→ YOUR GOAL
All lines before the one containing "r s).lowW = s.lowW := rfl", plus that line itself, are to be printed exactly as they appear below.

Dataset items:

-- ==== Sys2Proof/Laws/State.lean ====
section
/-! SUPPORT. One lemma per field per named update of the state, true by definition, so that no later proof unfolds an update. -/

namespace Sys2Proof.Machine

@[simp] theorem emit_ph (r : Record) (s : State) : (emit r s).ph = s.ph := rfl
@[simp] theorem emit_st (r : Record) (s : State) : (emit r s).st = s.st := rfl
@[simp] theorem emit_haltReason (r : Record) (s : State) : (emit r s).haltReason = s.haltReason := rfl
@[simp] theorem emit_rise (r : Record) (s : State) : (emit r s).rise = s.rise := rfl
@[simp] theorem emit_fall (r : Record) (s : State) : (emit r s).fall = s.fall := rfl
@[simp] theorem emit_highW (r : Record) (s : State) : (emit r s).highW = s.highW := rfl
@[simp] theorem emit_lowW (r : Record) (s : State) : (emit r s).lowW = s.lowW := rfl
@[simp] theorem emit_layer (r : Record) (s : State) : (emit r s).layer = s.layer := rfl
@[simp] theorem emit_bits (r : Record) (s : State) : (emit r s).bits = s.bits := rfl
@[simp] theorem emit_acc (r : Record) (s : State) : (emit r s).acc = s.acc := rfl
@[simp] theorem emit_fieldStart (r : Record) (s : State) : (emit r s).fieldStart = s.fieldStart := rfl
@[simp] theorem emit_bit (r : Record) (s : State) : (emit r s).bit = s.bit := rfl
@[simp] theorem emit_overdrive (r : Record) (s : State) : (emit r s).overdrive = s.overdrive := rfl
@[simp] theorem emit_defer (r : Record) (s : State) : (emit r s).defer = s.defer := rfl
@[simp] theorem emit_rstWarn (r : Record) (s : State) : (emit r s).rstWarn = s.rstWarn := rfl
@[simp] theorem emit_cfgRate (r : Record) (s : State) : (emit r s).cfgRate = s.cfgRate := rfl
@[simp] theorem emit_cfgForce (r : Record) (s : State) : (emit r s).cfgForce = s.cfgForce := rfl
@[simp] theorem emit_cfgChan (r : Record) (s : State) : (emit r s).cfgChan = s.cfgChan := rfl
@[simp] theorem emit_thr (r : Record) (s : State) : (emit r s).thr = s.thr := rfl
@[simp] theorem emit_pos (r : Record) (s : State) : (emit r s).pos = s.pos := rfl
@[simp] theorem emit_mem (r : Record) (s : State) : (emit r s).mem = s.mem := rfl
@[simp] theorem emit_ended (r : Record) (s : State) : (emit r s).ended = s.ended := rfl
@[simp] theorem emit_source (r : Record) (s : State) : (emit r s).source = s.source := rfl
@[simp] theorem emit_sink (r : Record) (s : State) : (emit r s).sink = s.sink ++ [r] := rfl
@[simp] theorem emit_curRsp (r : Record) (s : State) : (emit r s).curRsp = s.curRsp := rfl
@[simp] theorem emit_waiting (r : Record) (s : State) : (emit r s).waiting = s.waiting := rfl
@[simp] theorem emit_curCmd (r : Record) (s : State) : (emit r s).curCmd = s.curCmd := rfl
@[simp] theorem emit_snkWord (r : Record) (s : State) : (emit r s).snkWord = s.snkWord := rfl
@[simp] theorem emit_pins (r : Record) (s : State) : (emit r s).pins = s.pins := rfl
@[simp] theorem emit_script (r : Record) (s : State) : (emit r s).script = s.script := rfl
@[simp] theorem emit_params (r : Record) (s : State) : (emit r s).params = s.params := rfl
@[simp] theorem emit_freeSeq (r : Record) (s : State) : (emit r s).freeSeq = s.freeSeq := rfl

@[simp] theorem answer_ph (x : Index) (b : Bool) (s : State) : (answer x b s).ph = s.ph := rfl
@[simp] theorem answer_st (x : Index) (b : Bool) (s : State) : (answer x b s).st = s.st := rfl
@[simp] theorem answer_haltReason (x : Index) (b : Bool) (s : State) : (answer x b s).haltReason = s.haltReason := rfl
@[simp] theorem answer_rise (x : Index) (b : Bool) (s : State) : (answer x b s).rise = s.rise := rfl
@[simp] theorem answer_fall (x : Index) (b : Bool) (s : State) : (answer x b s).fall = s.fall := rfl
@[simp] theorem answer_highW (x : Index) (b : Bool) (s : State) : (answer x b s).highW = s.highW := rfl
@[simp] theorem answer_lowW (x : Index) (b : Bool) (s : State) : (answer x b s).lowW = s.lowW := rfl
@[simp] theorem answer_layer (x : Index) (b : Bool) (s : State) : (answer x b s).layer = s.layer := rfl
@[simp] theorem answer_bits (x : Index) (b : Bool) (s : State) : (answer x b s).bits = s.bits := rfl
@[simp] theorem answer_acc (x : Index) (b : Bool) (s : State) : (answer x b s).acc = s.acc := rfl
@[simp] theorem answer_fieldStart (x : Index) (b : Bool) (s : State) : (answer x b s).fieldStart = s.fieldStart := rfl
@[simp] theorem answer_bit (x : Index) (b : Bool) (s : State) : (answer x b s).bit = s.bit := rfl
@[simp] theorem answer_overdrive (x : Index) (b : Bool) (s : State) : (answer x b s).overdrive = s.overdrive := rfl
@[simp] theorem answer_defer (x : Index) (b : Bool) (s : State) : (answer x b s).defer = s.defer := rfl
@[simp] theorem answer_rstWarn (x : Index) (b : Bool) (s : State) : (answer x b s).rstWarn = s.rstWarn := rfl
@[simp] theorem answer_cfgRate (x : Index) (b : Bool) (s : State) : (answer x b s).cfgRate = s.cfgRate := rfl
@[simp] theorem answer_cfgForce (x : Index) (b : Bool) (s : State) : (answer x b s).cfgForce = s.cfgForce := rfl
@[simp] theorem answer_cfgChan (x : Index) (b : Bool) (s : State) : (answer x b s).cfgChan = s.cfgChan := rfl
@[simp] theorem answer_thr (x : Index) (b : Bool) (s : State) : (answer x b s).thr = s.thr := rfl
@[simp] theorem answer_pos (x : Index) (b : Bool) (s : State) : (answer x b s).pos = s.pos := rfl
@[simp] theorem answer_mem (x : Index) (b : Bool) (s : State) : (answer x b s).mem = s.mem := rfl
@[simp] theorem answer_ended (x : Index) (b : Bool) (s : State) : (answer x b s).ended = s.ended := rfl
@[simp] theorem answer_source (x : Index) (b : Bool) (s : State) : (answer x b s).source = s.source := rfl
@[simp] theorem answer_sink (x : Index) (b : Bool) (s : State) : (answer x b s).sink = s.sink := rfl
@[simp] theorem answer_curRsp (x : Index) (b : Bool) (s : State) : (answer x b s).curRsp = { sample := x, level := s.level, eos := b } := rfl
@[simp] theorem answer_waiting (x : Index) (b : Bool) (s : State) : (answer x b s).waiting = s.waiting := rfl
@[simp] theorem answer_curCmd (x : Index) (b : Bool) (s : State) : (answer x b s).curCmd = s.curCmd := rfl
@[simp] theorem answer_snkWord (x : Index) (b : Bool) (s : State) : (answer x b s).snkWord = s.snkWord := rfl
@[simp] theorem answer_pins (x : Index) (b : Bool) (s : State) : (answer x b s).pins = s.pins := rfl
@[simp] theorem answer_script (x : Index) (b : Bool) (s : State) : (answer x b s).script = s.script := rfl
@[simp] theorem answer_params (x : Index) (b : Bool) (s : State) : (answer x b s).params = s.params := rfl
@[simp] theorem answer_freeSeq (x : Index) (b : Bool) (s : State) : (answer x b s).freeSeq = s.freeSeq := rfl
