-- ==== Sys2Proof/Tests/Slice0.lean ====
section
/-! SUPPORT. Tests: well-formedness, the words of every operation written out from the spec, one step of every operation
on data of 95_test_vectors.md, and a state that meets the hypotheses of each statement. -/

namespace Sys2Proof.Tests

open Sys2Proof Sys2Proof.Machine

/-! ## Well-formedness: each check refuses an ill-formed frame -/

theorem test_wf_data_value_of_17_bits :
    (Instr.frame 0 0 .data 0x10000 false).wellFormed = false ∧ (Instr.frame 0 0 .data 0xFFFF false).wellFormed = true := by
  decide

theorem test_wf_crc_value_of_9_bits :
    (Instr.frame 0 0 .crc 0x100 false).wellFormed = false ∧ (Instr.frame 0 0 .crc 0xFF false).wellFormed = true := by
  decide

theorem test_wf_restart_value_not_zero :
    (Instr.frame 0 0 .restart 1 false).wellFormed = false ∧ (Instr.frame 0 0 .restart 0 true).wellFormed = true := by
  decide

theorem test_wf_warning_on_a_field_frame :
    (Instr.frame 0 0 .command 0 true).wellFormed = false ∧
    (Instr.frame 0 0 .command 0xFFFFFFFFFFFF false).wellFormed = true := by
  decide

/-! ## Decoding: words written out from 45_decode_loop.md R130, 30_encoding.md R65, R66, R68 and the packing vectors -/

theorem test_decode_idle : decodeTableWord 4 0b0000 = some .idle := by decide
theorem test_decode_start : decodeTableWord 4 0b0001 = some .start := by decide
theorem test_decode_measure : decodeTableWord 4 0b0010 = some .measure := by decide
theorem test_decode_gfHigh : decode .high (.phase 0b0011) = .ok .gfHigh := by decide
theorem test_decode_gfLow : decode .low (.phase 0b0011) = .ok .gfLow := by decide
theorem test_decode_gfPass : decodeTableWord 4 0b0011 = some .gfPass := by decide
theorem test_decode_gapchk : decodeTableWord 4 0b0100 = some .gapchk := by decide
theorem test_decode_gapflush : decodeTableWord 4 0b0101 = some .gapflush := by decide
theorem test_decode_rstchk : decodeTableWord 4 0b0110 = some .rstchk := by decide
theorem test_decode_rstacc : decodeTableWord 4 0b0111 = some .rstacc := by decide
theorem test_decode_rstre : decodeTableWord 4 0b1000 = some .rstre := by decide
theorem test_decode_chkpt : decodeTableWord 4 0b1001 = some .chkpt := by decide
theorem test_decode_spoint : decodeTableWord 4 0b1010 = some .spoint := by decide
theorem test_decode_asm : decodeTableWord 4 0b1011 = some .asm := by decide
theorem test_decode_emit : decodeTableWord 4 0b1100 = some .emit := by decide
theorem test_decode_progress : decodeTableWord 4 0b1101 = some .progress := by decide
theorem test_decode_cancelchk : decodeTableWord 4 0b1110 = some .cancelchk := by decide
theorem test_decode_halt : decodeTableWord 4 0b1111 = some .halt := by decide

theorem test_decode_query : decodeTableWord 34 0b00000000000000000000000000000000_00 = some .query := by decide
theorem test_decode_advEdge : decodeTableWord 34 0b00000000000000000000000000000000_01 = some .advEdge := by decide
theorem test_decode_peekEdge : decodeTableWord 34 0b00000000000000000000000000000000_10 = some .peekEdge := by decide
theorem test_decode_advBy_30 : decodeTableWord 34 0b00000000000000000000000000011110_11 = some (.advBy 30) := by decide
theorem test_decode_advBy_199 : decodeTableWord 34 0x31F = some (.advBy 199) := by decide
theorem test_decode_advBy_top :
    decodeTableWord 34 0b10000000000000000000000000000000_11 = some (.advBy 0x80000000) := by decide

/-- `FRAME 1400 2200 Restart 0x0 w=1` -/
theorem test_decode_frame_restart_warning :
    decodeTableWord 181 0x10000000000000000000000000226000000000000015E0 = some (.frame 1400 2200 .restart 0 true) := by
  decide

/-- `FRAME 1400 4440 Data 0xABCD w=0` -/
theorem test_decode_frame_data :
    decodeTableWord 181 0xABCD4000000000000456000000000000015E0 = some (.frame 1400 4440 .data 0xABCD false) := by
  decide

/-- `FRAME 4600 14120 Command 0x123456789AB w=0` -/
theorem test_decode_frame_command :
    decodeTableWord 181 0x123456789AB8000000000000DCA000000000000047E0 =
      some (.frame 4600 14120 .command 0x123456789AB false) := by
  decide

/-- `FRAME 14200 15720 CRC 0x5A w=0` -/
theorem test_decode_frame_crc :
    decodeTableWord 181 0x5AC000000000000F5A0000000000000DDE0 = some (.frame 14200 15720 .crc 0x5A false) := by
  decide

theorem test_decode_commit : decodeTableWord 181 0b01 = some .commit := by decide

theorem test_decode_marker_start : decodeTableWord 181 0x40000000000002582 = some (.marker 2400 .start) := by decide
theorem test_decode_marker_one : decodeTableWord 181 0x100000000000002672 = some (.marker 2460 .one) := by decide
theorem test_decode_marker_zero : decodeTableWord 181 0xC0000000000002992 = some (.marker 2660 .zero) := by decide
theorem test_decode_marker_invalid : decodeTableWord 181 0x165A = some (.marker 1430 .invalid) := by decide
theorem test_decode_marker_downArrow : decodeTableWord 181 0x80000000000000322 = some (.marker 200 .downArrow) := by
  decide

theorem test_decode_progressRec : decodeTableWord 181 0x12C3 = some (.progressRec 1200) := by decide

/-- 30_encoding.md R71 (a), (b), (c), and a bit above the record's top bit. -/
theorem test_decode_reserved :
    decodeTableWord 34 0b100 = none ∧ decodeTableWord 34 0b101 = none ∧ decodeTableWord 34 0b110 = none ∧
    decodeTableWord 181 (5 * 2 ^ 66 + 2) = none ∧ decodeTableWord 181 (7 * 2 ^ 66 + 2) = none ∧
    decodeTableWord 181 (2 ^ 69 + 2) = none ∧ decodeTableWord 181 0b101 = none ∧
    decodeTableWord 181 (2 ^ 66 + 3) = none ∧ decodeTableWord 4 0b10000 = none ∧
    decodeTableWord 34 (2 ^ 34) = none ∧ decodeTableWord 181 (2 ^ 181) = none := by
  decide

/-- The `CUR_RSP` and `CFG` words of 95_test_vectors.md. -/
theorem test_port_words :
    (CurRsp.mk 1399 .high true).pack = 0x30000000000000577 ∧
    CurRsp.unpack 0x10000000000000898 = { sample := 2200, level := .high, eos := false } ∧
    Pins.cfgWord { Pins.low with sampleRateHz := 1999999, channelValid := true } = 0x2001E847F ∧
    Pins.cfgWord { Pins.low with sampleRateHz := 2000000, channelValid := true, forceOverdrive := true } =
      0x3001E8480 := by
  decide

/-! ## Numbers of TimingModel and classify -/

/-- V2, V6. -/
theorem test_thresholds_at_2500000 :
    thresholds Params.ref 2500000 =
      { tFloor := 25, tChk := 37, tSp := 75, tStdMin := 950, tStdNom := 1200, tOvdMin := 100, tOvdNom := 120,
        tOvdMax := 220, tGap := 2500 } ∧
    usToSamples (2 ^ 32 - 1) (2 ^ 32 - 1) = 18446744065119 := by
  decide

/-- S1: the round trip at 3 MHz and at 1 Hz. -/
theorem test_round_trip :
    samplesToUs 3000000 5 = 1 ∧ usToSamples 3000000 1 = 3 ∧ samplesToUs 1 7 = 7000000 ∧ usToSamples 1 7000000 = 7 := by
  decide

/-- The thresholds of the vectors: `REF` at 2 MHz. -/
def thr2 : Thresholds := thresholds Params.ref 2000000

→ RESULT OF THIS TASK
-- ==== Sys2Proof/Laws/State.lean ====
section
/-! SUPPORT. One lemma per field per named update of the state, true by definition, so that no later proof unfolds an update. -/

namespace Sys2Proof.Machine

@[simp] theorem emit_ph (r : Record) (s : State) : (emit r s).ph = s.ph := rfl
@[simp] theorem emit_st (r : Record) (s : State) : (emit r s).st = s.st := rfl
@[simp] theorem emit_haltReason (r : Record) (s : State) : (emit r s).haltReason = s.haltReason := rfl
@[simp] theorem emit_rise (r : Record) (s : State) : (emit r s).rise = s.rise := rfl
@[simp] theorem emit_fall (r : Record) (s : State) : (emit r s).fall = s.fall := rfl
@[simp] theorem emit_highW (r : Record) (s : State) : (emit r s).highW = s.highW := rfl
@[simp] theorem emit_lowW (r : Record) (s : State) : (emit r s).lowW = s.lowW := rfl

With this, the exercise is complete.